/---

-- ==== Sys2Proof/Laws/Parts1.lean ====
section
/-! SUPPORT. Which parts of the device each operation of the model may change: one lemma for each, the set of parts as the bits
of its number (Part.num). -/

namespace Sys2Proof.Safety

open Sys2Proof.Machine

theorem Fr.upd_asm {P : Nat} {d x : Dev} {v0 : _} (hs : 512 ||| P = P) (h : Fr P d x) :
    Fr P d ({ x with asm := v0 } : Dev) :=
  Fr.app (Q := 512) ⟨by intro p hp; cases p <;> first | exact absurd hp (by decide) | rfl⟩ hs h

theorem Fr.upd_avs {P : Nat} {d x : Dev} {v0 : _} (hs : 1048576 ||| P = P) (h : Fr P d x) :
    Fr P d ({ x with avs := v0 } : Dev) :=
  Fr.app (Q := 1048576) ⟨by intro p hp; cases p <;> first | exact absurd hp (by decide) | rfl⟩ hs h

theorem Fr.upd_clk {P : Nat} {d x : Dev} {v0 : _} (hs : 16 ||| P = P) (h : Fr P d x) :
    Fr P d ({ x with clk := v0 } : Dev) :=
  Fr.app (Q := 16) ⟨by intro p hp; cases p <;> first | exact absurd hp (by decide) | rfl⟩ hs h

theorem Fr.upd_clk_ledger_partner {P : Nat} {d x : Dev} {v0 : _} {v1 : _} {v2 : _} (hs : 524336 ||| P = P) (h : Fr P d x) :
    Fr P d ({ x with clk := v0, ledger := v1, partner := v2 } : Dev) :=
  Fr.app (Q := 524336) ⟨by intro p hp; cases p <;> first | exact absurd hp (by decide) | rfl⟩ hs h

theorem Fr.upd_clk_partner {P : Nat} {d x : Dev} {v0 : _} {v1 : _} (hs : 524304 ||| P = P) (h : Fr P d x) :
    Fr P d ({ x with clk := v0, partner := v1 } : Dev) :=
  Fr.app (Q := 524304) ⟨by intro p hp; cases p <;> first | exact absurd hp (by decide) | rfl⟩ hs h

theorem Fr.upd_clk_servo {P : Nat} {d x : Dev} {v0 : _} {v1 : _} (hs : 4294967312 ||| P = P) (h : Fr P d x) :
    Fr P d ({ x with clk := v0, servo := v1 } : Dev) :=
  Fr.app (Q := 4294967312) ⟨by intro p hp; cases p <;> first | exact absurd hp (by decide) | rfl⟩ hs h

theorem Fr.upd_codec {P : Nat} {d x : Dev} {v0 : _} (hs : 256 ||| P = P) (h : Fr P d x) :
    Fr P d ({ x with codec := v0 } : Dev) :=
  Fr.app (Q := 256) ⟨by intro p hp; cases p <;> first | exact absurd hp (by decide) | rfl⟩ hs h

theorem Fr.upd_cues {P : Nat} {d x : Dev} {v0 : _} (hs : 4096 ||| P = P) (h : Fr P d x) :
    Fr P d ({ x with cues := v0 } : Dev) :=
  Fr.app (Q := 4096) ⟨by intro p hp; cases p <;> first | exact absurd hp (by decide) | rfl⟩ hs h

theorem Fr.upd_ells {P : Nat} {d x : Dev} {v0 : _} (hs : 128 ||| P = P) (h : Fr P d x) :
    Fr P d ({ x with ells := v0 } : Dev) :=
  Fr.app (Q := 128) ⟨by intro p hp; cases p <;> first | exact absurd hp (by decide) | rfl⟩ hs h

theorem Fr.upd_ells_asm {P : Nat} {d x : Dev} {v0 : _} {v1 : _} (hs : 640 ||| P = P) (h : Fr P d x) :
    Fr P d ({ x with ells := v0, asm := v1 } : Dev) :=
  Fr.app (Q := 640) ⟨by intro p hp; cases p <;> first | exact absurd hp (by decide) | rfl⟩ hs h

theorem Fr.upd_ells_codec {P : Nat} {d x : Dev} {v0 : _} {v1 : _} (hs : 384 ||| P = P) (h : Fr P d x) :
    Fr P d ({ x with ells := v0, codec := v1 } : Dev) :=
  Fr.app (Q := 384) ⟨by intro p hp; cases p <;> first | exact absurd hp (by decide) | rfl⟩ hs h

theorem Fr.upd_encs {P : Nat} {d x : Dev} {v0 : _} (hs : 2048 ||| P = P) (h : Fr P d x) :
    Fr P d ({ x with encs := v0 } : Dev) :=
  Fr.app (Q := 2048) ⟨by intro p hp; cases p <;> first | exact absurd hp (by decide) | rfl⟩ hs h

theorem Fr.upd_epochs {P : Nat} {d x : Dev} {v0 : _} (hs : 32768 ||| P = P) (h : Fr P d x) :
    Fr P d ({ x with epochs := v0 } : Dev) :=
  Fr.app (Q := 32768) ⟨by intro p hp; cases p <;> first | exact absurd hp (by decide) | rfl⟩ hs h

theorem Fr.upd_epochs_net {P : Nat} {d x : Dev} {v0 : _} {v1 : _} (hs : 2147516416 ||| P = P) (h : Fr P d x) :
    Fr P d ({ x with epochs := v0, net := v1 } : Dev) :=
  Fr.app (Q := 2147516416) ⟨by intro p hp; cases p <;> first | exact absurd hp (by decide) | rfl⟩ hs h

theorem Fr.upd_fire {P : Nat} {d x : Dev} {v0 : _} (hs : 8192 ||| P = P) (h : Fr P d x) :
    Fr P d ({ x with fire := v0 } : Dev) :=
  Fr.app (Q := 8192) ⟨by intro p hp; cases p <;> first | exact absurd hp (by decide) | rfl⟩ hs h

theorem Fr.upd_fire_partner {P : Nat} {d x : Dev} {v0 : _} {v1 : _} (hs : 532480 ||| P = P) (h : Fr P d x) :
    Fr P d ({ x with fire := v0, partner := v1 } : Dev) :=
  Fr.app (Q := 532480) ⟨by intro p hp; cases p <;> first | exact absurd hp (by decide) | rfl⟩ hs h

theorem Fr.upd_health {P : Nat} {d x : Dev} {v0 : _} (hs : 1024 ||| P = P) (h : Fr P d x) :
    Fr P d ({ x with health := v0 } : Dev) :=
  Fr.app (Q := 1024) ⟨by intro p hp; cases p <;> first | exact absurd hp (by decide) | rfl⟩ hs h

theorem Fr.upd_health_epochs_lanes_insp {P : Nat} {d x : Dev} {v0 : _} {v1 : _} {v2 : _} {v3 : _} (hs : 4293632 ||| P = P) (h : Fr P d x) :
    Fr P d ({ x with health := v0, epochs := v1, lanes := v2, insp := v3 } : Dev) :=
  Fr.app (Q := 4293632) ⟨by intro p hp; cases p <;> first | exact absurd hp (by decide) | rfl⟩ hs h

theorem Fr.upd_insp {P : Nat} {d x : Dev} {v0 : _} (hs : 4194304 ||| P = P) (h : Fr P d x) :
    Fr P d ({ x with insp := v0 } : Dev) :=
  Fr.app (Q := 4194304) ⟨by intro p hp; cases p <;> first | exact absurd hp (by decide) | rfl⟩ hs h

theorem Fr.upd_journal {P : Nat} {d x : Dev} {v0 : _} (hs : 134217728 ||| P = P) (h : Fr P d x) :
    Fr P d ({ x with journal := v0 } : Dev) :=
  Fr.app (Q := 134217728) ⟨by intro p hp; cases p <;> first | exact absurd hp (by decide) | rfl⟩ hs h

theorem Fr.upd_journal_nor_net {P : Nat} {d x : Dev} {v0 : _} {v1 : _} {v2 : _} (hs : 2550136832 ||| P = P) (h : Fr P d x) :
    Fr P d ({ x with journal := v0, nor := v1, net := v2 } : Dev) :=
  Fr.app (Q := 2550136832) ⟨by intro p hp; cases p <;> first | exact absurd hp (by decide) | rfl⟩ hs h
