theorem parts_journalRelease (d : Dev) (n : Nat) : Fr 134217728 d (Dev.journalRelease d n) := by
  unfold Dev.journalRelease
  try dsimp only
  refine Fr.upd_journal rfl ?_
  exact Fr.refl _ _

theorem parts_duty (d : Dev) (c : Cfg) (h : Nat) (t : Nat) (codes : FMap Nat) : Fr 580 d (Dev.duty d c h t codes).2
    := by
  unfold Dev.duty
  try dsimp only
  refine Fr.ite ?_ ?_
  · refine Fr.app (parts_eventLast ..) rfl ?_
    refine Fr.ite ?_ ?_
    · refine Fr.upd_asm rfl ?_
      exact Fr.refl _ _
    · refine Fr.app (parts_setBit ..) rfl ?_
      refine Fr.app (parts_bump ..) rfl ?_
      refine Fr.upd_asm rfl ?_
      exact Fr.refl _ _
  · refine Fr.ite ?_ ?_
    · refine Fr.upd_asm rfl ?_
      exact Fr.refl _ _
    · refine Fr.app (parts_setBit ..) rfl ?_
      refine Fr.app (parts_bump ..) rfl ?_
      refine Fr.upd_asm rfl ?_
      exact Fr.refl _ _

theorem parts_assembleHead (d : Dev) (c : Cfg) (h : Nat) (t : Nat) : Fr 1652 d (Dev.assembleHead d c h t).2 := by
  unfold Dev.assembleHead
  try dsimp only
  refine Fr.app (parts_duty ..) rfl ?_
  refine Fr.foldl _ _ (fun _ _ _ => ?_) ?_
  · refine Fr.app (parts_allocate ..) rfl ?_
    assumption
  · refine Fr.app (parts_hMove ..) rfl ?_
    exact Fr.refl _ _

theorem parts_assembleLine (d : Dev) (e : Nat) : Fr 1780 d (Dev.assembleLine d e) := by
  unfold Dev.assembleLine
  try dsimp only
  refine Fr.ite ?_ ?_
  · refine Fr.app (parts_setEll ..) rfl ?_
    refine Fr.foldl_snd _ _ (fun _ _ _ => ?_) ?_
    · dsimp only
      refine Fr.app (parts_assembleHead ..) rfl ?_
      assumption
    · dsimp only
      exact Fr.refl _ _
  · exact Fr.refl _ _

theorem parts_emptyOff (d : Dev) (e : Nat) (t : Nat) : Fr 644 d (Dev.emptyOff d e t) := by
  unfold Dev.emptyOff
  try dsimp only
  refine Fr.ite ?_ ?_
  · refine Fr.app (parts_handOver ..) rfl ?_
    exact Fr.refl _ _
  · exact Fr.refl _ _

theorem parts_emptiesOff (d : Dev) (ts : List Nat) : Fr 644 d (Dev.emptiesOff d ts) := by
  unfold Dev.emptiesOff
  try dsimp only
  refine Fr.foldl _ _ (fun _ _ _ => ?_) ?_
  · refine Fr.foldl _ _ (fun _ _ _ => ?_) ?_
    · refine Fr.app (parts_emptyOff ..) rfl ?_
      assumption
    · assumption
  · exact Fr.refl _ _

theorem parts_handoffCore (d : Dev) (e : Nat) : Fr 644 d (Dev.handoffCore d e) := by
  unfold Dev.handoffCore
  try dsimp only
  split
  · refine Fr.foldl _ _ (fun _ _ _ => ?_) ?_
    · refine Fr.app (parts_emptyOff ..) rfl ?_
      assumption
    · refine Fr.app (parts_handOver ..) rfl ?_
      exact Fr.refl _ _
  · exact Fr.refl _ _

theorem parts_commitMove (d : Dev) (seq : Nat) (e : Nat) (n : Nat) : Fr 4293632 d (Dev.commitMove d seq e n) := by
  unfold Dev.commitMove
  try dsimp only
  refine Fr.upd_health_epochs_lanes_insp rfl ?_
  exact Fr.refl _ _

\---

## ASSIGNED TASK
Please report the number of lines in the data that include "commitMove", with no other words.

## EXERCISE SOLUTION
2